Data Science & Analysis Training Manual
Module 1: Python for Data Science
Week 1: Introduction to Python
Class 1 (Wednesday) - Understanding Python and Setting Up the Environment
1.1 What is Python?
Python is a high-level, interpreted programming language known for its simplicity and readability. It is
widely used in Data Science, Web Development, Automation, and Artificial Intelligence.
Why is Python popular for Data Science?
• Simple syntax, making it easy to learn.
• Large community support with many libraries.
• Used in Machine Learning, AI, and data analysis.

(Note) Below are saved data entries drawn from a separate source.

theorem updates_requestCommand (k : Byte) (s : State) : Updates s (requestCommand k s) := by
  unfold requestCommand
  split
  · exact updates_runCommand _ s
  · exact updates_raise _ s

theorem updates_send (p : Payload) (useCs : Bool) (a : BitVec 16) (ch : Byte) (s : State) :
    Updates s (send p useCs a ch s) := by
  rcases send_cases p useCs a ch s with h | ⟨text, -, -, h⟩ <;> rw [h]
  · exact updates_raise _ s
  · exact .tail ((updates_wait 300 s).trans (updates_transportWrite _ _)) (.deliver _ _)

theorem updates_receive (useCs : Bool) (s : State) : Updates s (receive useCs s) := by
  refine (updates_transportRead s).trans ?_
  unfold receive
  split
  · exact updates_raiseNoMessage _ _
  · exact updates_rxdeframe _ _ _
  · exact updates_rxdeframe _ _ _

/-- `start` leaves no `NULL` in the baudrate register (R175). -/
theorem updates_start (a : BitVec 16) (c : Byte) (m : BitVec 1) (s : State) :
    Updates s (start a c m s) :=
  .trans (.single (.record (startCfr a c m s) _ _ s nofun)) (updates_runCommand _ _)

theorem updates_setTransmissionMode (m : BitVec 1) (s : State) :
    Updates s (setTransmissionMode m s) := by
  unfold setTransmissionMode
  split
  · exact updates_deliver _ s
  · exact (updates_cfr { s.cfr with tmode := m } s id).trans (updates_runCommand _ _)

theorem updates_idlePolls (n : Nat) (s : State) : Updates s (idlePolls n s) := by
  induction n generalizing s with
  | zero => exact .refl
  | succ n ih =>
    rcases idlePolls_succ n s with ⟨-, h⟩ | ⟨-, h⟩ <;> rw [h]
    · exact updates_poll s
    · exact ((updates_poll s).trans (updates_wait 10 _)).trans (ih _)

/-- A direct write puts no `NULL` into the baudrate register (R22, R31). -/
theorem writeCfr_baud_none (w : CfrWrite) (c : Cfr) : (writeCfr w c).baud = none → c.baud = none := by
  cases w with
  | baud v => exact nofun
  | _ => exact id

theorem runHostCall_updates {h : HostCall} {s t : State} (ht : runHostCall h s = .next t) :
    Updates s t := by
  cases h with
  | load => cases ht
  | command k => exact Host.Outcome.next.inj ht ▸ updates_requestCommand k s
  | setMode m => exact Host.Outcome.next.inj ht ▸ .tail (updates_setMode m s) (.deliver _ _)
  | send p useCs a ch => exact Host.Outcome.next.inj ht ▸ updates_send p useCs a ch s
  | receive useCs => exact Host.Outcome.next.inj ht ▸ updates_receive useCs s
  | start a c m => exact Host.Outcome.next.inj ht ▸ updates_start a c m s
  | setTransmissionMode m => exact Host.Outcome.next.inj ht ▸ updates_setTransmissionMode m s
  | idleWait => exact Host.Outcome.next.inj ht ▸ .tail (updates_idlePolls 10 s) (.deliver _ _)
  | writeCfr w =>
    exact Host.Outcome.next.inj ht ▸
      .tail (updates_cfr _ s (writeCfr_baud_none w s.cfr)) (.deliver _ _)

/-- A step takes the first request and then makes elementary updates alone (R40). -/
theorem step_updates {s t : State} (ht : step s = .next t) :
    Updates (takeRequest s.requests.tail s) t := by
  rcases step_cases s with ⟨hr, hs⟩ | ⟨e, rest, hr, ⟨i, -, hs⟩ | ⟨r, -, hs⟩⟩ | ⟨h, rest, hr, hs⟩ <;>
    rw [hs] at ht <;> rw [hr, List.tail]
  · obtain rfl := Host.Outcome.next.inj ht
    rw [← hr]
    exact .refl
  · exact exec_updates ht
  · exact Host.Outcome.next.inj ht ▸ updates_raise _ _
  · exact runHostCall_updates ht

/-- Settles O3: taking a request touches no field of the invariant, and every elementary update keeps
it. -/
theorem stepKeepsInvariant : Obligations.StepKeepsInvariant := by
  intro s t ⟨hb, hm, hst, hl⟩ ht
  exact (step_updates ht).goodState ⟨hb, hm, hst, hl⟩

/-- Settles O6: after the first request is taken, the updates leave the others and only append to the
trace. -/
theorem stepTakesOneRequestAndTraceGrows : Obligations.StepTakesOneRequestAndTraceGrows :=
  fun _ _ ht => (step_updates ht).requests_trace

/-- Settles O7: a word that decodes is executed with the request taken, and taking the word that
`withFetchWord` placed gives the state back. -/
theorem stepExecutesTheDecodedInstruction : Obligations.StepExecutesTheDecodedInstruction := by
  have decoded {s : State} {e : Encoded} {rest : List Request} {i : Instr}
      (hr : s.requests = .word e :: rest) (hd : decode e = .ok i) :
      step s = exec i (takeRequest rest s) := by
    simp [step, hr, runRequest, hd]
  refine ⟨fun s e rest i => decoded, fun s nbits w i hw => ?_⟩
  rw [decoded (s := s.withFetchWord nbits w) (i := i) rfl, takeRequest_withFetchWord]
  unfold decodeTableWord at hw
  split at hw
  · next j hj => exact hj.trans (congrArg _ (Option.some.inj hw))
  · cases hw

/-! ### Reset, the selection of an operation, the direct write -/

/-- Settles O1: the record at reset is `CFG_DEFAULT`, and its legality is a law of the parameters. -/
theorem resetHoldsLegalDefaults : Obligations.ResetHoldsLegalDefaults :=
  ⟨rfl, rfl, rfl, rfl, rfl, Config.cfgDefault_chan_le, Config.cfgDefault_model_known,
    Config.cfgDefault_port_valid⟩

/-- Settles O2: the default baudrate is a symbol, and the empty trace asserts, persists and writes
nothing. -/
theorem resetMeetsInvariants : Obligations.ResetMeetsInvariants := by
  have htrace : State.reset.trace = [] := rfl
  refine ⟨⟨nofun, ?_, ?_, nofun⟩, ?_⟩
  · simp [htrace, lastAsserted]
  · simp [htrace, lastPersisted]
  · simp [htrace, WritesPrepared]

/-- Settles O10: the decoder's table of `OP`, value by value (R87). -/
theorem operationSelectCodes : Obligations.OperationSelectCodes :=
  fun _ => ⟨rfl, rfl, rfl, rfl, rfl, rfl, rfl, rfl⟩

/-- Settles O58: the step runs `writeCfr`, which writes the named register of CFR (R31). -/
theorem directWriteChangesOneRegister : Obligations.DirectWriteChangesOneRegister :=
  fun _ _ => ⟨fun _ => rfl, fun _ => rfl, fun _ => rfl, fun _ => rfl, fun _ => rfl, fun _ => rfl,
    fun _ => rfl, fun _ => rfl, fun _ => rfl, fun _ => rfl⟩

/-! ### The codes of no symbol -/

/-- The codes that a code table gives to none of the listed symbols. -/
def absentCodes {α : Type} {w : Nat} (code : α → BitVec w) (symbols : List α) :
    Finset (BitVec w) :=
  ((symbols.map code).toFinset)ᶜ

theorem mem_absentCodes {α : Type} {w : Nat} {code : α → BitVec w} {symbols : List α}
    (hall : ∀ a, a ∈ symbols) (c : BitVec w) : c ∈ absentCodes code symbols ↔ ∀ a, code a ≠ c := by
  simp [absentCodes, hall]

/-- An injective table of `n` symbols leaves all but `n` of the `2 ^ w` codes absent. -/
theorem card_absentCodes {α : Type} {w : Nat} {code : α → BitVec w} (hcode : Function.Injective code)
    {symbols : List α} (hnodup : symbols.Nodup) :
    (absentCodes code symbols).card = 2 ^ w - symbols.length := by
  have hw : Fintype.card (BitVec w) = 2 ^ w := by
    rw [Fintype.card_congr BitVec.equivFin.toEquiv, Fintype.card_fin]
  rw [absentCodes, Finset.card_compl, List.toFinset_card_of_nodup (hnodup.map hcode),
    List.length_map, hw]

theorem mem_absentCodes_parity (c : BitVec 2) :
    c ∈ absentCodes Config.parityCode Parity.all ↔ parityInv c = none := by
  rw [parityInv_eq_none, mem_absentCodes fun p => by cases p <;> simp [Parity.all]]

theorem mem_absentCodes_drate (c : BitVec 3) :
    c ∈ absentCodes Config.drateCode Drate.all ↔ drateInv c = none := by
  rw [drateInv_eq_none, mem_absentCodes fun d => by cases d <;> simp [Drate.all]]

/-- Settles O22: three symbols in four codes leave one, six in eight leave two, and eight in eight leave
none. -/
theorem absentCodesAreOneParityTwoDatarates : Obligations.AbsentCodesAreOneParityTwoDatarates := by
  have hparity : (absentCodes Config.parityCode Parity.all).card = 1 :=
    card_absentCodes Config.parityCode_injective (by decide)
  have hdrate : (absentCodes Config.drateCode Drate.all).card = 2 :=
    card_absentCodes Config.drateCode_injective (by decide)
  refine ⟨?_, fun c => Option.ne_none_iff_exists'.mp (baudInv_ne_none c), ?_⟩
  · simpa only [mem_absentCodes_parity] using Finset.card_eq_one_iff_existsUnique.mp hparity
  · obtain ⟨c, d, hne, hcd⟩ := Finset.card_eq_two.mp hdrate
    refine ⟨c, d, hne, fun x => ?_⟩
    rw [← mem_absentCodes_drate, hcd, Finset.mem_insert, Finset.mem_singleton]

end Sys2Proof.Machine
end

section
/-! PROOFS. The Checksum engine and the order of the bytes (R58, R120). -/

namespace Sys2Proof.Machine

theorem exec_csum (text : Bytes) (s : State) :
    exec (.csum text) s = .next (deliver { Out.ok with cs := some (checksum text) } s) := rfl

theorem exec_csverify (text : Bytes) (s : State) :
    exec (.csverify text) s = .next (deliver { Out.ok with zero := some (zeroSum text) } s) := rfl

theorem sumBytes_eq_of_perm {a b : Bytes} (h : a.Perm b) : sumBytes a = sumBytes b := by
  rw [sumBytes_eq_sum, sumBytes_eq_sum, (h.map BitVec.toNat).sum_eq]

theorem checksum_eq_of_perm {a b : Bytes} (h : a.Perm b) : checksum a = checksum b := by
  rw [checksum, checksum, sumBytes_eq_of_perm h]

theorem zeroSum_eq_of_perm {a b : Bytes} (h : a.Perm b) : zeroSum a = zeroSum b := by
  rw [zeroSum, zeroSum, sumBytes_eq_of_perm h]

/-- Settles O28: each operation reads its bytes through their sum alone, and the sum of a permuted
sequence is the same. -/
theorem checksumIgnoresByteOrder : Obligations.ChecksumIgnoresByteOrder := by
  intro a b s hab
  constructor
  · rw [exec_csum, exec_csum, checksum_eq_of_perm hab]
  · rw [exec_csverify, exec_csverify, zeroSum_eq_of_perm hab]

end Sys2Proof.Machine
end

section
/-! PROOFS. The encodings (30_encoding.md): decoder and encoder undo each other format by format,
what is no command and no response fails with `PROTOCOL`, and the rows of a set-config frame, of a
configuration response and of an outgoing message. -/

namespace Sys2Proof.Machine

/-! ### The register frame, format CFG6 (R71) -/

/-- A set-config frame decodes to its command with the fields it was built of (R71, R86). -/
theorem decodeCommand_cfgFrame_save (f : CfgFields) :
    decodeCommand (cfgFrame 0xC0#8 f).toBytes = .ok (.setConfigPwrDwnSave f) :=
  congrArg Except.ok (congrArg Instr.setConfigPwrDwnSave (cfgFields_cfgFrame 0xC0#8 f))

theorem decodeCommand_cfgFrame_noSave (f : CfgFields) :
    decodeCommand (cfgFrame 0xC2#8 f).toBytes = .ok (.setConfigPwrDwnNoSave f) :=
  congrArg Except.ok (congrArg Instr.setConfigPwrDwnNoSave (cfgFields_cfgFrame 0xC2#8 f))

/-- A command frame that decodes is the encoding of its command, bit for bit (R71, R72, R86). -/
theorem encode_of_decodeCommand {bs : Bytes} {i : Instr} (h : decodeCommand bs = .ok i) :
    encode i = .commandFrame bs := by
  rcases decodeCommand_cases bs with ⟨rfl, hd⟩ | ⟨rfl, hd⟩ | ⟨rfl, hd⟩ |
      ⟨r, rfl, ⟨hb, hd⟩ | ⟨hb, hd⟩⟩ | ⟨e, hd, -⟩ <;>
    cases hd.symm.trans h
  · rfl
  · rfl
  · rfl
  · rw [encode, ← hb, cfgFrame_cfgFields]
  · rw [encode, ← hb, cfgFrame_cfgFields]

/-! ### The responses, formats RSP6 and RSP4 (R73, R74) -/

/-- Everything the decoder answers on a response frame: its length alone decides (R91, R93). -/
theorem decodeResponse_cases (bs : Bytes) :
    (∃ r : Frame6, bs = r.toBytes ∧
      decodeResponse bs = .ok (.rsp6ConfigResponse r.b0 (cfgFields r))) ∨
    (∃ r : Frame4, bs = r.toBytes ∧
      decodeResponse bs = .ok (.rsp4VersionResponse r.b0 r.b1 r.b2 r.b3)) ∨
    decodeResponse bs = .error (.responseLength bs.length) := by
  unfold decodeResponse
  split
  · next b0 b1 b2 b3 b4 b5 => exact .inl ⟨⟨b0, b1, b2, b3, b4, b5⟩, rfl, rfl⟩
  · next b0 b1 b2 b3 => exact .inr (.inl ⟨⟨b0, b1, b2, b3⟩, rfl, rfl⟩)
  · exact .inr (.inr rfl)

/-- A configuration response decodes to its header and the fields it was built of (R73, R91). -/
theorem decodeResponse_cfgFrame (h : Byte) (f : CfgFields) :
    decodeResponse (cfgFrame h f).toBytes = .ok (.rsp6ConfigResponse h f) :=
  congrArg Except.ok (congrArg (Instr.rsp6ConfigResponse h) (cfgFields_cfgFrame h f))

/-- A response frame that decodes is the encoding of its row, bit for bit (R73, R74). -/
theorem encode_of_decodeResponse {bs : Bytes} {i : Instr} (h : decodeResponse bs = .ok i) :
    encode i = .response bs := by
  rcases decodeResponse_cases bs with ⟨r, rfl, hd⟩ | ⟨r, rfl, hd⟩ | hd <;> cases hd.symm.trans h
  · rw [encode, cfgFrame_cfgFields]
  · rfl

/-! ### The outgoing message, format MSG (R75) -/

/-- In transparent mode: the text and its suffix, whatever the destination (R75, R135). -/
theorem messageFrame_transparent (useCs : Bool) (a : BitVec 16) (ch : Byte) (text : Bytes) :
    messageFrame false useCs a ch text = text ++ messageSuffix useCs text := rfl

/-- In fixed mode: the three bytes of the destination, then the same (R132, R135). -/
theorem messageFrame_fixed (useCs : Bool) (a : BitVec 16) (ch : Byte) (text : Bytes) :
    messageFrame true useCs a ch text =
      highByte a :: lowByte a :: ch :: (text ++ messageSuffix useCs text) := rfl
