-- ==== Sys2Proof/Machine/State.lean ====
section
/-! DEFINITION. The panel's state as plain data, the reasons a step could stop, and the state after reset. -/

namespace Sys2Proof.Machine

/-- Raised by no command of the model: every command of the table has an effect the spec gives, and the faults of a task, a channel or
a host request are next states. Kept as a closed type; safe. -/
inductive Fault where
  /-- Raised by nothing. -/
  | unreachable
  deriving DecidableEq, Repr

/-- Why a command is refused by the model. -/
inductive Refusal where
  /-- Raised by an arm of `exec` that has no meaning yet; safe. -/
  | notModelled (mnemonic : String)
  deriving DecidableEq, Repr

/-- Where a completion goes (R309, R318): to the session of that establishment number only. -/
structure Reply where
  port : Nat
  sess : Nat
  est : BitVec 32
  mbox : Nat
  rseq : Nat
  cmd : BitVec 16
  deriving DecidableEq, Repr

/-! ### A core (02, 04, 05, 07) -/

/-- STATE of a context (R59). -/
inductive CtxState where
  | idle | ready | waitEngine | waitFabric | waitClear | stopped | fenced
  deriving DecidableEq, Repr

/-- A fault of an instruction: its status, its bits in CORE.FAULT and what CORE.FAULTADDR takes (R61, R62). -/
structure FaultRec where
  status : Status
  bits : BitVec 7
  space : BitVec 4
  addr : BitVec 48
  deriving DecidableEq, Repr

/-- The sender of an abort, to whom its answer goes (R392). -/
structure AbortReq where
  sx : BitVec 10
  sy : BitVec 10
  deriving DecidableEq, Repr

/-- What a context waits for, with the instruction that has not retired (`opc` is its opcode). -/
inductive Wait where
  | none
  /-- WAITC on a counter (R97). -/
  | counter (n rd : Nat)
  /-- A send, until the router has taken `left` more packets (R104, R222). -/
  | accept (left : Nat)
  /-- A full engine queue, or an engine in serial mode (R47, R401). -/
  | engine (opc : BitVec 8) (i : Issue)
  /-- A scratchpad write inside an operand range (R120). -/
  | range (opc : BitVec 8) (i : Issue)
  /-- A second CARR before its generation has cleared (R106). -/
  | arrive (ch : Nat)
  /-- CWAIT (R106). -/
  | clear (ch : Nat)
  deriving DecidableEq, Repr

/-- The launch state of a task (R432) and what decides its relaunch in Compatible recovery (R409). -/
structure Launch where
  entry : Word
  madeCarr : Bool
  foreign : Bool
  relaunched : Bool
  /-- Tally time of the fault that opened the 30 µs window, and that fault's status. -/
  window : Option (Word × Status)
  deriving DecidableEq, Repr

/-- A watchdog of a context that has fired (R389): STATE at the firing, its Tally time, and whether WATCHDOG has gone out (R392). -/
structure Firing where
  state : BitVec 3
  at_ : Word
  sent : Bool
  deriving DecidableEq, Repr

/-- A hardware context (R49, Tables 2-4 to 2-9). -/
structure Ctx where
  state : CtxState
  regs : Tbl Word
  vregs : Tbl Line
  masks : Tbl (BitVec 16)
  pc : Word
  aborts : List AbortReq
  bb : Bool
  loader : Bool
  lastStatus : Status
  task : BitVec 16
  fault : BitVec 7
  firstStatus : Status
  faultAddr : BitVec 48
  faultSpace : BitVec 4
  base : BitVec 20
  boundEn : Bool
  limit : BitVec 21
  wait : Wait
  /-- Reports of the tile checker and the engines for the next retire point (R110, R136). -/
  pend : List FaultRec
  /-- The watchdog that ends the task at that point, and a fence that does (R389, R398). -/
  fired : Option Firing
  fenceDue : Bool
  /-- By channel, the generation of the task's last CARR; none once a reset has discarded it (R106, R248). -/
  arrGen : Tbl (Option Nat)
  codeStart : Nat
  codeLen : Nat
  launch : Option Launch
  wdStart : Word
  deriving DecidableEq, Repr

1.2 Installing Python and Setting Up the Environment
To get started with Python, we will use Anaconda, which includes:
• Python
• Jupyter Notebook
• Essential libraries (NumPy, Pandas, Matplotlib, etc.)
Installation Steps:
1. Download Anaconda from https://www.anaconda.com
2. Install using default settings.
3. Open Jupyter Notebook from the Anaconda Navigator.
1.3 Writing Your First Python Program
Open Jupyter Notebook and create a new Python file. Type the following:
print("Hello, Data Science!")
Task: Modify the program to print your name instead.
Class 2 (Sunday) - Python Basics
2.1 Variables and Data Types
A variable is a container for storing data values. Example:
name = "John"
age = 25
score = 89.5
is_student = True
Data Types in Python:
• int (Integer): Whole numbers
• float (Floating point): Decimal numbers
• str (String): Text
• bool (Boolean): True or False values
Task: Create a variable to store your age, name, and whether you are a student.
2.2 Operators in Python
Operators allow us to perform operations on variables.
# Arithmetic Operators
x = 10
y = 5
print(x + y) # Addition
print(x - y) # Subtraction
Other operator types: Comparison (==, >, <), Logical (and, or, not)
Task: Write a program that takes two numbers as input and prints their sum and product.
2.3 Input and Output Functions
The input() function allows user input:
name = input("Enter your name: ")
print("Hello, " + name)
Task: Ask the user for their favorite programming language and print a message including their
response.
Week 2: Control Flow and Loops
Class 3 (Wednesday) - Conditional Statements
3.1 If, Elif, Else Statements
Conditional statements allow decision-making in Python.
age = int(input("Enter your age: "))
if age >= 18:
print("You are an adult.")
elif age >= 13:
print("You are a teenager.")
else:
print("You are a child.")
Task: Write a program that checks if a number is positive, negative, or zero.
Class 4 (Sunday) - Loops in Python
4.1 For Loop & While Loop
Loops are used to repeat code multiple times.
for i in range(5):
print("Hello!")
Task: Write a loop that prints numbers from 1 to 10.
x = 0
while x < 5:
print(x)
x += 1
Task: Modify the program to print numbers from 10 to 1.
Week 3: Data Structures in Python
Class 5 (Wednesday) - Lists & Tuples
5.1 Lists
Lists are used to store multiple items in a variable.
fruits = ["apple", "banana", "cherry"]
print(fruits[0]) # Accessing elements
fruits.append("mango") # Adding a new element
print(fruits)
Task: Create a list of 5 numbers and print their sum.
Class 6 (Sunday) - Dictionaries & Sets
6.1 Dictionaries
A dictionary stores data in key-value pairs.
student = {"name": "John", "age": 21, "score": 85}
print(student["name"]) # Accessing values
Task: Create a dictionary to store details about a book (title, author, year).
Week 4: Functions and File Handling
Class 7 (Wednesday) - Functions in Python
7.1 Defining Functions
A function is a reusable block of code.
def greet(name):
print("Hello, " + name)
greet("Alice")
Task: Write a function that takes two numbers and returns their sum.
Class 8 (Sunday) - Working with Files
8.1 Reading and Writing Files
with open("file.txt", "w") as file:
file.write("Hello, world!")
Task: Write a program to read and print content from a file.
Week 5: Working with Data in Python
Class 9 (Wednesday) - Introduction to Pandas
9.1 Pandas DataFrames
import pandas as pd
data = {"Name": ["Alice", "Bob"], "Age": [25, 30]}
df = pd.DataFrame(data)
print(df)
Task: Create a Pandas DataFrame with names and test scores.
Class 10 (Sunday) - Data Cleaning & Processing
10.1 Handling Missing Data
df.dropna()
Task: Write a Pandas script to remove missing values from a dataset.